Before fine-tuning, you need to prepare your dataset according to the expected format. See the data format documentation for details on how to structure your data

Training

info

We recommend that you read the corresponding model card before starting training to follow the parameter settings requirements and fine-tuning best practices

  1. Navigate to the CogKit/ directory after cloning the repository

    cd CogKit/
  2. Choose the appropriate training script from the quickstart/scripts directory based on your task type and distribution strategy. For example, train_ddp_t2i.sh corresponds to DDP strategy + text-to-image task

  3. Review and adjust the parameters in the selected training script (e.g., --data_root, --output_dir, etc.)

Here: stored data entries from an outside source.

-- ==== Sys2Proof/Machine/State.lean ====
section
/-! DEFINITION. The state of the TRN8128 block as plain data: every register, buffer, counter, mode and pin the
spec gives it, the queue of waiting commands, the outcomes' reasons, and the state after a power-on reset. -/
namespace Sys2Proof.Machine

/-- Faults of the model. Every command of the TRN8128 has an effect in the spec, so no meaning raises one. -/
inductive Fault where
  /-- Kept so that the type is inhabited; no meaning raises it. Safe. -/
  | none
  deriving DecidableEq, Repr

/-- Refusals of the model. -/
inductive Refusal where
  /-- Raised by an arm of `exec` whose command has no meaning yet. Safe: the run stops. -/
  | notModelled (mnemonic : String)
  deriving DecidableEq, Repr

/-- The twelve operating modes (R32, Table 2-1). -/
inductive Mode where
  | off | keep | gaugeWatch | boot | stranded | configure | shadow | run | rideThrough | safeHold | lastGasp | service
  deriving DecidableEq, Repr

/-- The mode code of Table 2-1. -/
def Mode.code : Mode → Nat
  | .off => 0x0 | .keep => 0x1 | .gaugeWatch => 0x2 | .boot => 0x3 | .stranded => 0x4 | .configure => 0x5
  | .shadow => 0x6 | .run => 0x7 | .rideThrough => 0x8 | .safeHold => 0x9 | .lastGasp => 0xA | .service => 0xB

/-- A frame, datagram or bus transaction the chip has handed to one of its ports. -/
inductive Tx where
  /-- data phase of a host-port command (R109) -/
  | host (data : Bytes)
  /-- Ethernet datagram body on lane L4 or L5 (R128, R554, R471) -/
  | eth (port : Nat) (data : Bytes)
  /-- partner-link frame of the given TYPE (R397) -/
  | partner (ftype : Nat) (data : Bytes)
  /-- fabric frame of the given TYPE on lane L0 to L3 (R422) -/
  | fabric (port ftype : Nat) (data : Bytes)
  /-- Tideline symbol content, kind 0 beacon, others per Table 13-x (R323) -/
  | tideline (kind : Nat) (data : Bytes)
  /-- bytes a two-wire target returns, or a controller transaction it starts (R536, R541) -/
  | twoWire (port : Nat) (data : Bytes)
  /-- value shifted out of the JTAG TAP or the debug access port (R561, R563) -/
  | jtag (data : Bytes)
  deriving DecidableEq, Repr

/-- Retention words 0 to 7 by field (R49, Tables 2-7 and 2-8). -/
structure Retention where
  code : Nat := 0            -- word 0 [31:24]
  attempts : Nat := 0        -- word 0 [23:20]
  fromMode : Nat := 0        -- word 0 [19:16]
  source : Nat := 0          -- word 0 [15:8]
  prior : Bool := false      -- word 0 [1]
  stranded : Bool := false   -- word 0 [0]
  firstFailS : Nat := 0      -- word 1
  lastFailNs : Nat := 0      -- words 2 and 3
  attemptCodes : Nat := 0    -- word 4
  pwrenState : Nat := 0      -- word 5 [15:12]
  pgState : Nat := 0         -- word 5 [11:8]
  strandedCount : Nat := 0   -- word 6 [31:16]
  crc : Nat := 0             -- word 7
  deriving DecidableEq, Repr

/-- The reset-cause register by field (R78, Table 3-6). -/
structure ResetCause where
  faultSrc : Nat := 0        -- [31:23]
  fromMode : Nat := 0        -- [19:16]
  count : Nat := 0           -- [15:8]
  orderly : Bool := false    -- [4]
  cause : Nat := 0           -- [3:0]
  deriving DecidableEq, Repr

/-- What started a wake series (R45, R59, R75). -/
inductive SeriesKind where
  | wake | chipReset | lastGaspRestart
  deriving DecidableEq, Repr

/-- Where the present wake attempt stands (R46, Table 2-5; R47). -/
inductive WakePhase where
  /-- no attempt, no spacing -/
  | idle
  /-- PWREN number `n` asserted, its PG awaited (steps 1 to 5) -/
  | waitPg (n : Nat)
  /-- all PG good, crystal awaited (step 6) -/
  | waitCrystal
  /-- steps 5 and 6 done, domains being switched (step 7) -/
  | switching
  /-- domains on, internal resets still held (step 8) -/
  | releasing
  /-- the 100 ms after a failure -/
  | spacing
  deriving DecidableEq, Repr

/-- The wake controller (R45 to R49, R58, R59, R75, R76). -/
structure Wake where
  phase : WakePhase := .idle
  kind : SeriesKind := .wake
  /-- a chip-reset or Last-gasp-restart series waiting to start -/
  pending : Option SeriesKind := none
  /-- mode code that the pending series records as FROM_MODE -/
  pendingFrom : Nat := 0
  /-- the 10 ms after a chip reset has passed (R75) -/
  pendingReady : Bool := false
  crystalOn : Bool := false
  crystalReady : Bool := false
  /-- a wake command was ignored because its source is disabled (STATUS bit 7, R548) -/
  wakeIgnored : Bool := false
  deriving DecidableEq, Repr

/-- A brace in force (R51, R52). -/
structure Brace where
  /-- monitors that caused it, bit n for source 240 + n -/
  causes : Nat
  /-- lowest voltage seen per monitor, mV -/
  minMv : Tab Nat
  deriving DecidableEq, Repr

/-- The Last-gasp sequence (R56, Table 2-12). -/
inductive GaspPhase where
  | none | ramping | rampsDone
  deriving DecidableEq, Repr

/-- An orderly shutdown under R37. -/
structure Shutdown where
  target : Mode
  /-- mailbox whose MODE.SET waits, none when the long press ordered it -/
  mailbox : Option Nat
  /-- steps 1 and 2 done -/
  recorded : Bool
  deriving DecidableEq, Repr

  4. [Optional] If you are using ZeRO strategy, refer to quickstart/configs/accelerate_config.yaml to confirm your ZeRO config file and number of GPUs.

  5. Run the script, for example:

    cd quickstart/scripts
    bash train_ddp_t2i.sh

Load Fine-tuned Model

LoRA

After fine-tuning with LoRA, you can load your trained weights during inference using the --lora_model_id_or_path option or parameter. For more details, please refer to the inference guide.

ZeRO

After fine-tuning with ZeRO strategy, you need to use the zero_to_fp32.py script provided in the quickstart/tools/converters directory to convert the ZeRO checkpoint weights into Diffusers format. For example:

cd quickstart/tools/converters
python zero2diffusers.py checkpoint_dir/ output_dir/ --bfloat16

During inference, pass the output_dir/ to the --transformer_path option or parameter. For more details, please refer to the inference guide.